Records provided:

/-- A context that no host has created (R376; notes/assumptions/2.md). -/
def Context.reset : Context :=
  { st := .free, lastCmd := 0#3, reason := 0, dirBase := 0#64, params := 0#64, faultRing := 0#64, faultLog2 := 0#64,
    faultHead := 0#64, faultTail := 0#64, waitingRecs := [], errRing := 0#64, errLog2 := 0#64, errSeq := 0, opAddr := 0#64,
    opArg := 0#64, chain := [], deficits := [0, 0, 0, 0], dataKey := none, ckKey := none, counter := 0, tdisp := .config,
    tdispOwner := 0, migrating := none }

/-- Checkpoint states (R424). -/
inductive CkSt where
  | idle | stopping | pulling | restoring
  deriving DecidableEq, Repr

/-- A context's checkpoint block (R424). `versions` are those recorded when a take completes (R426). -/
structure Checkpoint where
  st : CkSt
  lastCmd : BitVec 2
  reason : Nat
  epoch : Word
  segList : Word
  segCount : Word
  targets : List Word
  mirror : Word
  jobPackages : Word
  stopUs : Word
  lastEpoch : Word
  versions : PMap Nat
  deriving DecidableEq, Repr

/-- An idle checkpoint block (notes/assumptions/2.md). -/
def Checkpoint.reset : Checkpoint :=
  { st := .idle, lastCmd := 0#2, reason := 0, epoch := 0#64, segList := 0#64, segCount := 0#64,
    targets := [0#64, 0#64, 0#64, 0#64], mirror := 0#64, jobPackages := 1#64, stopUs := 0#64, lastEpoch := 0#64, versions := [] }

/-! ### Packages: links, keys, power, log -/

/-- Key-slot states (R393). -/
inductive KeySt where
  | empty | ready | active | draining
  deriving DecidableEq, Repr

/-- A request that was sealed under a key slot: an operation of a grain, or a command of an engine (R393). -/
inductive KeyReq where
  | op (who : GrainKey) (id : Nat)
  | cmd (cl : Nat) (id : Nat)
  | stream (l : Loc) (n : Fin 4)
  deriving DecidableEq, Repr

/-- A key slot of a context on a link (R393): `requests` are those sealed under a slot that drains, `group` the group counter and
`inGroup` the flits of the group that is being filled (R391). -/
structure KeySlot where
  st : KeySt
  key : Option KeyPair
  requests : List KeyReq
  group : Nat
  inGroup : Nat
  deriving DecidableEq, Repr

/-- An empty key slot. -/
def KeySlot.empty : KeySlot := ⟨.empty, none, [], 0, 0⟩

/-- A fabric port (R412, R413, R391). -/
structure Port where
  lanes : Nat
  up : Bool
  waited : Vector Nat 3
  queued : Vector Nat 3
  sent : Vector Nat 3
  authFails : Nat
  resends : Nat
  deriving DecidableEq, Repr

/-- A port with its 24 lanes up (R412). -/
def Port.reset : Port := ⟨24, true, Vector.replicate 3 0, Vector.replicate 3 0, Vector.replicate 3 0, 0, 0⟩

/-- A source's window toward a target package and tier; `quiet` until the next notice (R414). -/
structure CongWindow where
  target : Nat
  tier : Nat
  size : Nat
  quiet : Bool
  deriving DecidableEq, Repr

/-- SPDM connection states (R401). -/
inductive SpdmSt where
  | start | version | capabilities | negotiated
  deriving DecidableEq, Repr

/-- A secured session (R401). -/
structure Session where
  id : Nat
  owner : SessionOwner
  finished : Bool
  deriving DecidableEq, Repr

/-- The responder's capabilities (R401). -/
inductive SpdmCap where
  | cert | chal | measSig | keyEx | encrypt | mac
  deriving DecidableEq, Repr

/-- What the responder sent last (R401). -/
inductive SpdmReply where
  | none
  | version (v : Nat)
  | capabilities (cs : List SpdmCap)
  | algorithms (a : AlgOffer)
  | digests (d : List Byte)
  | certificate (portion : List Byte)
  | challengeAuth (sig : BitVec 768)
  | measurements (vals : List (List Byte)) (sig : BitVec 768)
  | keyExchange (session : Nat) (pub : BitVec 768)
  | finish
  | ended
  | accepted
  | refused
  | unexpected
  | unsupported
  deriving DecidableEq, Repr

/-- A flash region's copies A and B (R433). -/
structure FlashCopies where
  a : Option FlashImage
  b : Option FlashImage
  deriving DecidableEq, Repr

/-- The counters of the life log (R436). `trainDowns` counts by port, `spills` and `fills` by cluster, `coreErrors` the errors of
cores that events of the model report (R236); `sensed` holds the quantities that none reports: further errors by core and channel, far-load latency, temperature and throttled clk (notes/assumptions/27.md). -/
structure LogCounters where
  poweredSec : Nat
  interruptions : Nat
  votes : Nat
  quarantines : Nat
  returned : Nat
  replaced : Nat
  droops : Nat
  trips : Nat
  powerOns : Nat
  unclean : Nat
  trainDowns : List Nat
  spills : PMap Nat
  fills : PMap Nat
  coreErrors : PMap Nat
  sensed : List Nat
  deriving DecidableEq, Repr

/-- A life-log record (R436): its sequence number, the counters as they stood, and whether its CRC verifies. -/
structure LogRecord where
  seq : Nat
  counters : LogCounters
  crcOk : Bool
  deriving DecidableEq, Repr

/-- The life log (R436, R437): the counters now, the records held, oldest first, and the record last returned. -/
structure LifeLog extends LogCounters where
  next : Nat
  records : List LogRecord
  cleanStop : Bool
  lastRead : Option LogRecord
  deriving DecidableEq, Repr

/-- A life log from manufacture. -/
def LifeLog.reset : LifeLog :=
  { poweredSec := 0, interruptions := 0, votes := 0, quarantines := 0, returned := 0, replaced := 0, droops := 0, trips := 0, powerOns := 0,
    unclean := 0, trainDowns := List.replicate 6 0, spills := [], fills := [], coreErrors := [], sensed := [], next := 0, records := [], cleanStop := true,
    lastRead := none }

/-- A failed unit that waits for its repair and its fill, in order of detection (R419-R431): the contexts that hear of the repair, whether
the unit is repaired, whether its fill runs. -/
structure Fill where
  unit : HwUnit
  order : Nat
  ctxs : List (BitVec 12)
  repaired : Bool
  running : Bool
  deriving DecidableEq, Repr

/-- One package's head complex and links (R2, R6). -/
structure Pkg where
  boot : Nat
  recovery : Bool
  failed : Bool
  queues : PMap Queue
  graphs : PMap Graph
  ctxs : PMap Context
  cks : PMap Checkpoint
  reports : List Report
  completions : List Nat
  rrQueue : PMap Nat
  ports : Vector Port 6
  keys : PMap (Vector KeySlot 4)
  pendingKeys : List (Nat × KeyPair)
  windows : List CongWindow
  fallback : Bool
  aliases : PMap Nat
  spdm : SpdmSt
  sessions : List Session
  reply : SpdmReply
  measurements : Vector (List Byte) 17
  aliasKey : Option (BitVec 768)
  identity : List Byte
  plim : Nat
  duty : Nat
  overFor : Nat
  halfIssue : Bool
  flash : PMap FlashCopies
  log : LifeLog
  msixSent : List Nat
  fills : List Fill
  hbmSeed : Word
  hbmFresh : PMap Word
  aliasCert : BitVec 768
  ide : PMap (BitVec 256)
  deriving DecidableEq, Repr

/-- A package before power-good (R432; notes/assumptions/2.md). -/
def Pkg.reset : Pkg :=
  { boot := 0, recovery := false, failed := false, queues := [], graphs := [], ctxs := [(0, { Context.reset with st := .live })],
    cks := [], reports := [], completions := [], rrQueue := [], ports := Vector.replicate 6 Port.reset, keys := [],
    pendingKeys := [], windows := [], fallback := false, aliases := [], spdm := .start, sessions := [], reply := .none,
    measurements := Vector.replicate 17 (List.replicate 48 0#8), aliasKey := none, identity := [], plim := 1200, duty := 8, overFor := 0,
    halfIssue := false, flash := [], log := LifeLog.reset,
    msixSent := [], fills := [], hbmSeed := 0#64, hbmFresh := [], aliasCert := 0#768, ide := [] }

end Sys2Proof.Machine
end

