/-- The grain of a slot leaves monitor mode for a PC, with its own segments again (R229). -/
def State.leaveMonitorAt (s : State) (l : Loc) (m : MSave) (pc : Word) : State :=
  let sl := s.slotAt l
  s.setSlot l { sl with st := .ready, msave := none, grain := { sl.grain with pc, sg := m.sg } }
/-- A fault while a service runs is precise at its MCALL (R395). -/
def State.toCall (s : State) (l : Loc) : State :=
  match (s.slotAt l).msave with
  | some m => s.leaveMonitorAt l m m.call
  | none => s

/-- A fault at a place, reported at the grain's PC. -/
def State.raiseAt (s : State) (l : Loc) (cause : Cause) (info : Word) (imprecise : Bool) : State :=
  s.raiseFrom l (s.grainAt l).pc cause info imprecise

/-- A precise fault of the grain whose turn it is. -/
def State.raise (s : State) (cause : Cause) (info : Word) : State := s.raiseAt s.cur cause info false

/-- The coordinates of a global address, as the peer field of an error record has them (R417). -/
def peerOf (addr : Nat) : Nat := addr / 2 ^ 38 % 2 ^ 26 * 256
/-- What a protected context's records keep of TRAP_INFO (R403). -/
def reduceInfo (c : Cause) (info : Word) : Word :=
  match c with
  | .segBounds | .segRights | .farStore | .misaligned | .protection => info &&& (0x3F#64 <<< 52)
  | .peerLost | .uncorrectable => info &&& (0x3FFFFFF#64 <<< 38)
  | .netPortInvalid => info &&& (0x3FFFFFF#64 <<< 22)
  | _ => info
/-- Writes an entry of a context's error queue: its sequence number and the 56 bytes that follow it (R417). -/
def State.errEntry (s : State) (node : Nat) (ctx : BitVec 12) (body : List Byte) : State :=
  let x := s.ctxOf node ctx
  if x.st == .free || x.st == .error then s
  else
    let n := 2 ^ (x.errLog2.toNat % 16)
    (s.hostWrite node (x.errRing.toNat + 64 * (x.errSeq % n)) (leBytes 8 x.errSeq ++ body)).setCtx node ctx
      { x with errSeq := x.errSeq + 1 }
/-- The 56 bytes of an error record of kinds 0 to 5, 8 and 9 (R417). -/
def errBody (seqNo queue cause kind addr where_ block cycle : Nat) : List Byte :=
  leBytes 8 seqNo ++ leBytes 2 queue ++ leBytes 1 cause ++ leBytes 1 kind ++ leBytes 4 0 ++ leBytes 8 addr ++ leBytes 8 (peerOf addr)
    ++ leBytes 8 where_ ++ leBytes 8 block ++ leBytes 8 cycle
/-- The error record of an imprecise fault (R150, R416, R417), reduced for a protected context (R403); that of a far free's NET_PORT_INVALID
names the node's address, which is reduced as an owner's is. -/
def State.errReport (s : State) (node h : Nat) (cause : Cause) (kind : Nat) (info : Word) (where_ block : Nat) : State :=
  let l := s.launch h
  let info := if (s.ctxOf node l.ctx).params.getLsbD 8 then reduceInfo (if cause = .netPortInvalid then .peerLost else cause) info else info
  s.errEntry node l.ctx (errBody l.seqNo l.queue cause.code kind info.toNat where_ block (s.core (where_ / 16)).cycle)
/-- A field of a fault's report that the spec gives no value for: no instruction, grain or core raised the fault (R371;
notes/assumptions/31.md). -/
def State.openField (s : State) (n : Nat) : Nat := (Config.freeWord s.tick (4096 + n)).toNat
/-- A fault of a launch that no grain raises now: an engine, a remote update, a watchdog (R150). With a kind comes an error record;
`block` is the command block of kinds 3 and 5, `rank` that of the grain that issued what failed (R260). -/
def State.raiseLaunch (s : State) (node h : Nat) (cause : Cause) (info : Word) (where_ : Nat) (rank : Word) (kind : Option Nat)
    (block : Nat) : State :=
  let s := match kind with
    | some k => s.errReport node h cause k info where_ block
    | none => s
  s.sendReport node { launch := h, cause, info, where_, codeOff := s.openField (4 * h),
                      cycle := (s.core (where_ / 16)).cycle, rank, imprecise := true }
/-- The same for a fault of the instruction at `pc`. -/
def State.raiseLaunchAt (s : State) (node h : Nat) (pc : Word) (cause : Cause) (info : Word) (where_ : Nat) : State :=
  s.sendReport node
    { launch := h, cause, info, where_, codeOff := s.codeOff (unpackLoc where_) pc, cycle := (s.core (where_ / 16)).cycle,
      rank := (s.grainAt (unpackLoc where_)).rank, imprecise := true }

/-- The outcome of a meaning. Every stop is a next state: a parked slot, or the fault taken. -/
def finish (s : State) (r : Except Stop (Unit × State)) : Host.Outcome State Fault Refusal :=
  match r with
  | .ok (_, s') => .next s'
  | .error (.park w evs) => .next ((evs.foldl State.dueOnce s).parkCur w)
  | .error (.page gid ctx va info access) => .next ((addWaiter s gid ctx va (.grain s.cur info) access).parkCur .pageFault)
  | .error (.parkIn s' w) => .next ((s'.setGrain
      { s'.grain with pc := s.grain.pc, windows := s.grain.windows, streams := s.grain.streams, vloop := s.grain.vloop }).parkCur w)
  | .error (.trap c info) => .next (s.raise c info)
  | .error (.trapIn s' c info) => .next ((s'.setGrain s.grain).raise c info)

/-! ### Lookahead windows (R39, R40) -/

/-- Waits that are no outstanding results (R253). -/
def PendKind.isWait : PendKind → Bool
  | .seqwait .. => true
  | .waitw .. => true
  | .recv .. => true
  | _ => false

/-- Outstanding operations of a grain, pending waits included (R40). -/
def Grain.outstanding (g : Grain) : Nat := g.pend.length
/-- What a blocked grain waits for: a receive gates its slot, a wait on words waits for a watch (R163, R249). -/
def Grain.blockWait (g : Grain) : Wait :=
  let ks : List PendKind := g.pend.filterMap fun p =>
    if g.windows.any (fun w => decide (w.k ≤ w.pos) && w.op == p.id) then some p.kind else none
  match ks with
  | .recv .. :: _ => .channel
  | .seqwait .. :: _ => .watch
  | .waitw .. :: _ => .watch
  | _ => .window
/-- Windows the next instruction still lies in. -/
def Grain.open_ (g : Grain) : List Window := g.windows.filter fun w => decide (w.pos < w.k)
/-- The code of a register or tile in TRAP_INFO (R237). p0 has no register code and reads as 0. -/
def Res.code : Res → Nat
  | .g r => r.toNat
  | .p0 => 0
  | .tile t => t.toNat
/-- The first window whose pending destination the instruction touches, with its place in it. -/
def Grain.violation (g : Grain) (rs : List Res) : Option (Res × Nat) :=
  g.open_.findSome? fun w => (w.dst.find? fun r => rs.contains r).map fun r => (r, w.pos + 1)
/-- One more position of every window; windows that are used up and answered are closed. -/
def Grain.advanceWindows (g : Grain) : List Window :=
  (g.windows.map fun w => { w with pos := w.pos + 1 }).filter fun w => decide (w.pos < w.k) || g.isPending w.op

/-- Sequencer entries that write predicates (R104). -/
def SeqEntry.writesPreds (e : SeqEntry) : Bool :=
  match e.op with
  | .fn (.cmp ..) => true
  | .fn (.lanesToPreds _) => true
  | _ => false
/-- The g register a pending VEXTR writes (R178). -/
def SeqEntry.gDst (e : SeqEntry) : Option Reg :=
  match e.op with
  | .fn (.extr _) => some e.d
  | _ => none
/-- A pending VEXTR writes one of these registers (R178). -/
def Grain.extrPending (g : Grain) (rs : List Res) : Bool :=
  g.seq.any fun e => match e.gDst with
    | some r => rs.contains (.g r)
    | none => false
/-- A predicate writer is pending (R104). -/
def Grain.predsPending (g : Grain) : Bool := g.seq.any SeqEntry.writesPreds

/-- The guard of an instruction holds (R77). -/
def guardHolds (g : Grain) : Option Guard → Bool
  | none => true
  | some gd => predOf g.pw gd.idx != gd.neg

/-- The PC of the next instruction: only the offset moves (R102). -/
def pcAdd (pc : Word) (n : Int) : Word :=
  (pc &&& (0xFFF#64 <<< 52)) ||| (((pc.setWidth 52) + BitVec.ofInt 52 n).setWidth 64)

/-- Instructions a VLOOP body may hold (R196). -/
def bodyOk (i : Instr) : Bool :=
  match i with
  | .vmov _ | .vadd _ | .vsub _ | .vmul _ | .vfma _ | .vmin _ | .vmax _ | .vand _ | .vor _ | .vxor _ | .vshl _ | .vshr _ | .vabs _
  | .vneg _ | .vcvt _ | .vshuf _ | .vsel _ | .vrsum _ | .vdot _ | .vqnt _ | .vrcp _ | .vrsq _ | .vsqrt _ | .vexp2 _ | .vlog2 _
  | .vsin _ | .vcos _ | .vtanh _ => true
  | .vld a => decide (10 ≤ a.a.toNat)
  | .vst a => decide (10 ≤ a.a.toNat)
  | _ => false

Task goal: What this exercise asks for is every line of the data above with the word "overFor".

Result of this task:
  overFor : Nat
    measurements := Vector.replicate 17 (List.replicate 48 0#8), aliasKey := none, identity := [], plim := 1200, duty := 8, overFor := 0,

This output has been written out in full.